For example, a numerical binary response \(Y_i\) that flags the successes (S) has the form:

\[ Y_i = \begin{cases} 1 \; \; \; \; \mbox{if the $i$th observation is S},\\ 0 \; \; \; \; \mbox{otherwise.} \end{cases} \]

In R, you can use the following code to convert a string response into a numerical one:

y_reponse <- if_else(y == "success", 1, 0)

Dataset

In this lecture, we’ll use the Titanic dataset, which contains survival and demographic information about the passangers.

  • You can find details about the columns by typing ?titan.

The titanic dataset has information about 891 passengers.
passenger_id survived passenger_class name sex age sibsp parch ticket_number fare cabin embarked
775 1 2 Hocking, Mrs. Elizabeth (Eliza Needs) female 54 1 3 29105 23.000 S
549 0 3 Goldsmith, Mr. Frank John male 33 1 1 363291 20.525 S

Linear Regression: a range problem

Let’s start by using a LR to explore if there is any association between fare and survival

A function with range \((0,1)\)

With a LR, fitted values may be larger than 1 or smaller than 0!

When the response is binary: \(E[Y|X] = P[Y=1|X]\).
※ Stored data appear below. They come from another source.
-- ==== Sys2Proof/Tests/Slice0.lean ====
section
/-!
SUPPORT. Tests/Slice0.lean: the model's own tests. Expected results come from the spec: words from the encodings of 30_encoding.md,
states from the vectors of 95_test_vectors.md (named in each comment). The theorems `witness_<Name>` show that the hypotheses of
the statement `Obligations.<Name>` can be met, clause by clause.
-/

namespace Sys2Proof.Tests

open Sys2Proof Sys2Proof.Machine

/-! ## Well-formedness -/

/-- The one check of `Instr.wellFormed`: a sprite height is a nibble. -/
theorem test_wf_refuses_sixteen_rows : (Instr.drw 0 0 16).wellFormed = false := by decide
theorem test_wf_accepts_fifteen_rows : (Instr.drw 15 15 15).wellFormed = true := by decide

/-! ## Decoding: one word of every row of the table, written out from its encoding -/

theorem test_decode_cls : decode 0b0000000011100000#16 = some (.cls) := by decide
theorem test_decode_ret : decode 0b0000000011101110#16 = some (.ret) := by decide
theorem test_decode_jp : decode 0b0001001000110100#16 = some (.jp 0x234) := by decide
theorem test_decode_call : decode 0b0010111111111111#16 = some (.call 0xFFF) := by decide
theorem test_decode_seImm : decode 0b0011001101000010#16 = some (.seImm 3 0x42) := by decide
theorem test_decode_sneImm : decode 0b0100001101000010#16 = some (.sneImm 3 0x42) := by decide
theorem test_decode_seReg : decode 0b0101000100100000#16 = some (.seReg 1 2) := by decide
theorem test_decode_ldImm : decode 0b0110101001111011#16 = some (.ldImm 10 0x7B) := by decide
theorem test_decode_addImm : decode 0b0111111100000001#16 = some (.addImm 15 0x01) := by decide
theorem test_decode_ldReg : decode 0b1000000100100000#16 = some (.ldReg 1 2) := by decide
theorem test_decode_orReg : decode 0b1000000100100001#16 = some (.orReg 1 2) := by decide
theorem test_decode_andReg : decode 0b1000000100100010#16 = some (.andReg 1 2) := by decide
theorem test_decode_xorReg : decode 0b1000000100100011#16 = some (.xorReg 1 2) := by decide
theorem test_decode_addReg : decode 0b1000000100100100#16 = some (.addReg 1 2) := by decide
theorem test_decode_subReg : decode 0b1000000100100101#16 = some (.subReg 1 2) := by decide
theorem test_decode_shr : decode 0b1000000100100110#16 = some (.shr 1 2) := by decide
theorem test_decode_subnReg : decode 0b1000000100100111#16 = some (.subnReg 1 2) := by decide
theorem test_decode_shl : decode 0b1000000100101110#16 = some (.shl 1 2) := by decide
theorem test_decode_sneReg : decode 0b1001000100100000#16 = some (.sneReg 1 2) := by decide
theorem test_decode_ldI : decode 0b1010001100000000#16 = some (.ldI 0x300) := by decide
theorem test_decode_jpV0 : decode 0b1011001100000001#16 = some (.jpV0 0x301) := by decide
theorem test_decode_rnd : decode 0b1100001100001111#16 = some (.rnd 3 0x0F) := by decide
theorem test_decode_drw : decode 0b1101000000010010#16 = some (.drw 0 1 2) := by decide
theorem test_decode_skp : decode 0b1110010110011110#16 = some (.skp 5) := by decide
theorem test_decode_sknp : decode 0b1110010110100001#16 = some (.sknp 5) := by decide
theorem test_decode_ldVxDT : decode 0b1111010000000111#16 = some (.ldVxDT 4) := by decide
theorem test_decode_ldVxK : decode 0b1111001100001010#16 = some (.ldVxK 3) := by decide
theorem test_decode_ldDTVx : decode 0b1111001100010101#16 = some (.ldDTVx 3) := by decide
theorem test_decode_ldSTVx : decode 0b1111001100011000#16 = some (.ldSTVx 3) := by decide
theorem test_decode_addI : decode 0b1111001000011110#16 = some (.addI 2) := by decide
theorem test_decode_ldF : decode 0b1111010100101001#16 = some (.ldF 5) := by decide
theorem test_decode_ldB : decode 0b1111101000110011#16 = some (.ldB 10) := by decide
theorem test_decode_storeRegs : decode 0b1111000101010101#16 = some (.storeRegs 1) := by decide
theorem test_decode_loadRegs : decode 0b1111001001100101#16 = some (.loadRegs 2) := by decide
We are modeling a probability!!

Let’s use a function of the linear component with range \((0,1)\):

\[ E\left[\ \text{survived}_i\ |\ \text{fare}_i\ \right]= P\left[\ \text{survived}_i = 1\ |\ \text{fare}_i\ \right] = \frac{e^{\beta_0 + \beta_1\times \text{fare}_i}}{1+ e^{\beta_0 + \beta_1\times \text{fare}_i}} \]

Note that this ratio is always between 0 and 1!

The logit function

Using some algebra you can get an alternative formulation:

\[ P\left[\ \text{survived}_i=1\ |\ \text{fare}_i\ \right] = p_i = \frac{e^{\beta_0 + \beta_1\times \ \text{fare}_i}}{1+ e^{\beta_0 + \beta_1\times \ \text{fare}_i}} \qquad [\text{probability}] \]

can also be written as

\[ \underbrace{\log\left(\frac{p_i}{1 - p_i}\right)}_{\textbf{the logit function}} = \beta_0 + \beta_1 \ \text{fare}_i \qquad [\text{log-odds}] \]

The Logistic Regression

We model the logit of the probability with a linear component!!

then all that we learned for MLR can be used for this function of the conditional expectation!!

Thus, this model is known as a Logistic Regression

\[ \log\left(\frac{p_i}{1-p_i}\right) = \beta_0 + \beta_1 X_{1i} + \beta_2 X_{2i} + \ldots + \beta_p X_{pi} \]

Note that there is no error term! we are modeling a function of the conditional expectation

Logistic: a generalized linear model

The logistic regression belongs to a family of models called “generalized linear models”, aka GLMs.


In R, we can use the function glm() that estimates these models but we need to specify which model in the family we are interested in.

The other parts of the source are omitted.